Currently, PSAs benefit from a temporary exemption from the clearing obligation under EMIR (see 7 Days), which has been extended over the years. The European Commission is proposing to further extend the exemption by one year, until 18 June 2022. It has requested feedback on the draft Delegated Regulation by 13 April 2021.
On 15 March 2021, the Chartered Institute of Taxation reported HMRC’s announcement that the deadline for registration of the trusts required to register under the Fifth Money Laundering Directive (see 7 Days) has been extended until summer 2022. HMRC confirmed that the IT system to administer the registrations will open in summer 2021, rather than March 2021 as originally planned. The legislation will be amended to provide a period of approximately 12 months for registration from the date when the IT system opens. Further updates and clarification from HMRC will be provided in due course.
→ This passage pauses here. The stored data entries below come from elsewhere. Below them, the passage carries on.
-- ==== Sys2Proof/Laws/Access.lean ====
section
/-! SUPPORT. What the window admits, what an access does, and the inversion of a step: everything it can do, said once. -/

namespace Sys2Proof.Machine

/-! ### The register map -/

/-- Every register stands at its offset and at no other's. -/
theorem regAt_regOffset (r : Reg) : regAt (regOffset r) = some r := by
  cases r with
  | shaDigest i => revert i; decide
  | shaH i => revert i; decide
  | _ => rfl

theorem regOffset_injective {r r' : Reg} (h : regOffset r = regOffset r') : r = r' := by
  have := regAt_regOffset r
  rw [h, regAt_regOffset] at this
  exact (Option.some.inj this).symm

theorem regAt_eq_some {off : Nat} {r : Reg} : regAt off = some r ↔ regOffset r = off := by
  constructor
  · intro h
    simpa using List.find?_some h
  · rintro rfl
    exact regAt_regOffset r

theorem regOffset_aligned (r : Reg) : regOffset r % 4 = 0 := by
  cases r <;> simp [regOffset]

theorem regOffset_inWindow (r : Reg) : regOffset r < windowBytes := by
  cases r <;> simp [regOffset, windowBytes]
  all_goals omega

/-- CMD is the only register without a value (10_state.md R31). -/
theorem regValue_eq_none {e : Engine} {r : Reg} : regValue e r = none ↔ r = .cmd := by
  cases r <;> simp [regValue]

/-! ### Admission -/

theorem admit_read_reg (r : Reg) (h : r ≠ .cmd) : admission (.read (regOffset r) 32) = .readReg r := by
  simp [admission, regOffset_aligned, regAt_regOffset, h]

@[simp] theorem admit_writeCmd (w : Word) : admission (.write 0x00 32 w) = .issue w := by
  have : regAt 0 = some .cmd := rfl
  simp [admission, this]

/-- An admitted read names a register other than CMD, at its offset, 32 bits wide. -/
theorem admit_eq_readReg {a : HostAccess} {r : Reg} : admission a = .readReg r ↔ a = .read (regOffset r) 32 ∧ r ≠ .cmd := by
  constructor
  · cases a with
    | read off width =>
      simp only [admission]
      split
      · rename_i hw
        split
        · simp
        · rename_i r' hr
          obtain rfl := regAt_eq_some.1 hr
          split
          · simp
          · intro h
            cases h
            exact ⟨by rw [hw.1], by assumption⟩
      · simp
    | write off width data =>
      simp only [admission]
      split
      · split
        · simp
        · split <;> simp
      · simp
  · rintro ⟨rfl, h⟩
    exact admit_read_reg r h

/-- An admitted write is the write of a word to CMD. -/
theorem admit_eq_issue {a : HostAccess} {w : Word} : admission a = .issue w ↔ a = .write 0x00 32 w := by
  constructor
  · cases a with
    | read off width =>
      simp only [admission]
      split
      · split
        · simp
        · split <;> simp
      · simp
    | write off width data =>
      simp only [admission]
      split
      · rename_i hw
        split
        · simp
        · rename_i r' hr
          obtain rfl := regAt_eq_some.1 hr
          split
          · rename_i hc
            subst hc
            obtain ⟨rfl, -⟩ := hw
            intro h
            cases h
            simp [regOffset]
          · simp
      · simp
  · rintro rfl
    simp

/-- The BusError names the offset of the access. -/
theorem admit_eq_busError {a : HostAccess} {off : Nat} (h : admission a = .busError off) :
    (∃ width, a = .read off width) ∨ ∃ width data, a = .write off width data := by
  cases a with
  | read o width =>
    simp only [admission] at h
    refine .inl ⟨width, ?_⟩
    split at h
    · split at h
      · cases h; rfl
      · split at h <;> cases h; rfl
    · cases h; rfl
  | write o width data =>
    simp only [admission] at h
    refine .inr ⟨width, data, ?_⟩
    split at h
    · split at h
      · cases h; rfl
      · split at h <;> cases h; rfl
    · cases h; rfl

/-! ### Accesses -/

theorem performAccess_busError {a : HostAccess} {off : Nat} (h : admission a = .busError off) (s : State) :
    performAccess a s = .fault (.busError off) := by
  simp [performAccess, completionOf, h]

theorem performAccess_issue {a : HostAccess} {w : Word} (h : admission a = .issue w) (s : State) :
    performAccess a s = issueCommand w s := by
  simp [performAccess, completionOf, effectOf, h]

theorem performAccess_readReg {a : HostAccess} {r : Reg} {v : Word} (h : admission a = .readReg r) {s : State}
    (hv : regValue s.eng r = some v) : performAccess a s = .next (s.deliver v) := by
  simp [performAccess, completionOf, effectOf, h, hv]

theorem issueCommand_command {w : Word} {i : Instr} (h : decode w = .command i) (s : State) :
    issueCommand w s = exec i s := by
  simp [issueCommand, h]

theorem issueCommand_illegal {w : Word} {c : IllegalCode} (h : decode w = .illegal c) (s : State) :
    issueCommand w s = .next (s.onEngine (Engine.recordError c w)) := by
  simp [issueCommand, h]

/-! ### Commands -/

/-- The effect of each command on the engine. -/
def instrEffect : Instr → Engine → Engine
  | .nop => id
  | .clrErr => Engine.clearError
  | .shaReset => Engine.resetSha
  | .shaAppend b => Engine.appendSha b
  | .shaGet => Engine.getSha
  | .crcReset => Engine.setCrcAcc crcInit
  | .crcAppend b => Engine.appendCrc (b.setWidth 32)
  | .crcGet => Engine.getCrc

/-- A command is an update of the engine and of nothing else. -/
theorem exec_eq_onEngine (i : Instr) (s : State) : exec i s = .next (s.onEngine (instrEffect i)) := by
  cases i <;> rfl

/-- The effect of a command word: its command's, or the record of the error. -/
def wordEffect (w : Word) : Engine → Engine :=
  match decode w with
  | .command i => instrEffect i
  | .illegal c => Engine.recordError c w

theorem issueCommand_eq_onEngine (w : Word) (s : State) : issueCommand w s = .next (s.onEngine (wordEffect w)) := by
  unfold issueCommand wordEffect
  cases decode w <;> simp [exec_eq_onEngine]

/-! ### Steps -/

theorem step_idle {s : State} (h : s.pending = []) : step s = .next s := by
  simp [step, performNext, h]

theorem step_access {s : State} {a : HostAccess} {rest : List HostEvent} (h : s.pending = .access a :: rest) :
    step s = performAccess a { s with pending := rest } := by
  simp [step, performNext, h, performEvent, State.dropEvent]

theorem step_reset {s : State} {rest : List HostEvent} (h : s.pending = .reset :: rest) :
    step s = .next { s with eng := Engine.reset, pending := rest } := by
  simp [step, performNext, h, performEvent, State.dropEvent, State.onEngine, Engine.hardwareReset]

theorem step_writeCmd {s : State} {w : Word} {rest : List HostEvent} (h : s.pending = .access (.write 0x00 32 w) :: rest) :
    step s = .next { s with eng := wordEffect w s.eng, pending := rest } := by
  rw [step_access h, performAccess_issue (admit_writeCmd w), issueCommand_eq_onEngine]
  rfl

theorem step_readReg {s : State} {r : Reg} {v : Word} {rest : List HostEvent}
    (h : s.pending = .access (.read (regOffset r) 32) :: rest) (hr : r ≠ .cmd) (hv : regValue s.eng r = some v) :
    step s = .next { s with pending := rest, received := s.received ++ [v] } := by
  rw [step_access h, performAccess_readReg (admit_read_reg r hr) (by exact hv)]
  rfl

/-- Everything a step that goes on can have done. -/
theorem step_next_cases {s t : State} (h : step s = .next t) :
    (s.pending = [] ∧ t = s) ∨
    (∃ rest, s.pending = .reset :: rest ∧ t = { s with eng := Engine.reset, pending := rest }) ∨
    (∃ w rest, s.pending = .access (.write 0x00 32 w) :: rest ∧
      t = { s with eng := wordEffect w s.eng, pending := rest }) ∨
    (∃ r v rest, s.pending = .access (.read (regOffset r) 32) :: rest ∧ r ≠ .cmd ∧ regValue s.eng r = some v ∧
      t = { s with pending := rest, received := s.received ++ [v] }) := by
  match hp : s.pending with
  | [] => exact .inl ⟨rfl, by simpa [step_idle hp] using h.symm⟩
  | .reset :: rest => exact .inr (.inl ⟨rest, rfl, by simpa [step_reset hp] using h.symm⟩)
  | .access a :: rest =>
    match ha : admission a with
    | .busError off => simp [step_access hp, performAccess_busError ha] at h
    | .issue w =>
      obtain rfl := admit_eq_issue.1 ha
      exact .inr (.inr (.inl ⟨w, rest, rfl, by simpa [step_writeCmd hp] using h.symm⟩))
    | .readReg r =>
      obtain ⟨rfl, hr⟩ := admit_eq_readReg.1 ha
      match hv : regValue s.eng r with
      | none => exact absurd (regValue_eq_none.1 hv) hr
      | some v => exact .inr (.inr (.inr ⟨r, v, rest, rfl, hr, hv, by simpa [step_readReg hp hr hv] using h.symm⟩))

/-- A step never refuses. -/
theorem step_ne_refused (s : State) (r : Refusal) : step s ≠ .refused r := by
  match hp : s.pending with
  | [] => simp [step_idle hp]
  | .reset :: rest => simp [step_reset hp]
  | .access a :: rest =>
    match ha : admission a with
    | .busError off => simp [step_access hp, performAccess_busError ha]
    | .issue w =>
      obtain rfl := admit_eq_issue.1 ha
      simp [step_writeCmd hp]
    | .readReg r' =>
      obtain ⟨rfl, hr⟩ := admit_eq_readReg.1 ha
      match hv : regValue s.eng r' with
      | none => exact absurd (regValue_eq_none.1 hv) hr
      | some v => simp [step_readReg hp hr hv]

end Sys2Proof.Machine
end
On 16 March 2021, HMRC issued its latest newsletter updating stakeholders on issues in relation to the management and registration of pension schemes. The newsletter includes information on registration and enrolment for pension scheme practitioners, existing practitioner authorisations, accessing a locked Accounting for Tax Return, migration to the Managing Pension Schemes service, detail on signing in to online services and an update on pension scheme accounting.
On 18 March 2021, MaPS announced plans to launch a new consumer service to replace the three legacy brands of MAS, TPAS and Pension Wise. “MoneyHelper”, a single service providing money and pensions guidance over the phone, online and face-to-face, will be launched this summer. Pension Wise, which provides guidance for people aged 50 and over about their pension options, will continue as a named service under the MoneyHelper umbrella.
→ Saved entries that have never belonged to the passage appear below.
-- ==== Sys2Proof/Laws/PerInstr.lean ====
section
/-! SUPPORT. Facts about every instruction as syntax, one lemma per constructor. OpcodeRow: the row of an instruction is a row
of the opcode table, the instruction's word meets that row's mask and match, and its fields are legal (30_encoding.md R72,
R74). -/

namespace Sys2Proof.Laws.OpcodeRow

def Statement (i : Instr) : Prop :=
  i.row ∈ opcodeTable ∧ encode i &&& i.row.mask = i.row.matchWord ∧ (fieldsOf (encode i)).wellFormed = true

theorem nop : Statement .nop := ⟨by simp [opcodeTable], by decide, by decide⟩
theorem clrErr : Statement .clrErr := ⟨by simp [opcodeTable], by decide, by decide⟩
theorem shaReset : Statement .shaReset := ⟨by simp [opcodeTable], by decide, by decide⟩
theorem shaAppend (imm8 : Byte) : Statement (.shaAppend imm8) := by
  refine ⟨by simp [Instr.row, opcodeTable], ?_, ?_⟩
  · revert imm8; decide +kernel
  · exact congrArg CommandFields.wellFormed (fieldsOf_append 0x00001100 imm8 (by decide))
theorem shaGet : Statement .shaGet := ⟨by simp [opcodeTable], by decide, by decide⟩
theorem crcReset : Statement .crcReset := ⟨by simp [opcodeTable], by decide, by decide⟩
theorem crcAppend (imm8 : Byte) : Statement (.crcAppend imm8) := by
  refine ⟨by simp [Instr.row, opcodeTable], ?_, ?_⟩
  · revert imm8; decide +kernel
  · exact congrArg CommandFields.wellFormed (fieldsOf_append 0x00002100 imm8 (by decide))
theorem crcGet : Statement .crcGet := ⟨by simp [opcodeTable], by decide, by decide⟩

end Sys2Proof.Laws.OpcodeRow
end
MaPS is working with stakeholders across the UK to ensure that they are ready to signpost to MoneyHelper services and content when the brand begins to be rolled out from early June 2021. A toolkit and guide for stakeholders will also be produced to facilitate the changeover to MoneyHelper.
The National Audit Office has published a report covering the changes to the public service pensions landscape since the 2011 Hutton Review. The report provides background on public service pensions, outlines recent long-term trends in pension costs and benefits and future projections, and highlights future challenges including the effect of recent cases.
On 18 March 2021, TPO published a document entitled “Panels and Independent Financial Advisers”, which gives “generic information and guidance” on its approach to the provision of factual information in respect of IFAs. TPO covers the considerations that must be borne in mind where schemes do decide to provide members with a list of IFAs, its expectations, and the potential risks (including where processes are not sufficient in the selection and monitoring of that list). Schemes contemplating taking this path should ensure they have reviewed the guidance document.
On 17 March 2021, TPR launched a consultation on the first phase of its work, bringing together 10 of its 15 current codes in 51 new “modules” (and in doing so, reducing its page count for these by nearly half). Calling for industry views on its efforts to create “a clearer, more accessible single code of practice”, the consultation runs until 26 May 2021.
A key change is that governance expectations have been updated to reflect the Occupational Pension Schemes (Governance) (Amendment) Regulations 2018, which were designed to implement certain requirements of the second European Pensions Directive, better known as IORP II (see our Alert).
Further modules of TPR’s current codes will be consulted on, and its guidance generally reviewed, in due course.
See our Alert for further detail.
On 16 March 2021, TPR published its annual report on UK DB and hybrid schemes, using data submitted via the scheme return and effective as at 31 March 2020. The report offers information and analysis on scheme status and memberships, funding regimes and public service DB schemes.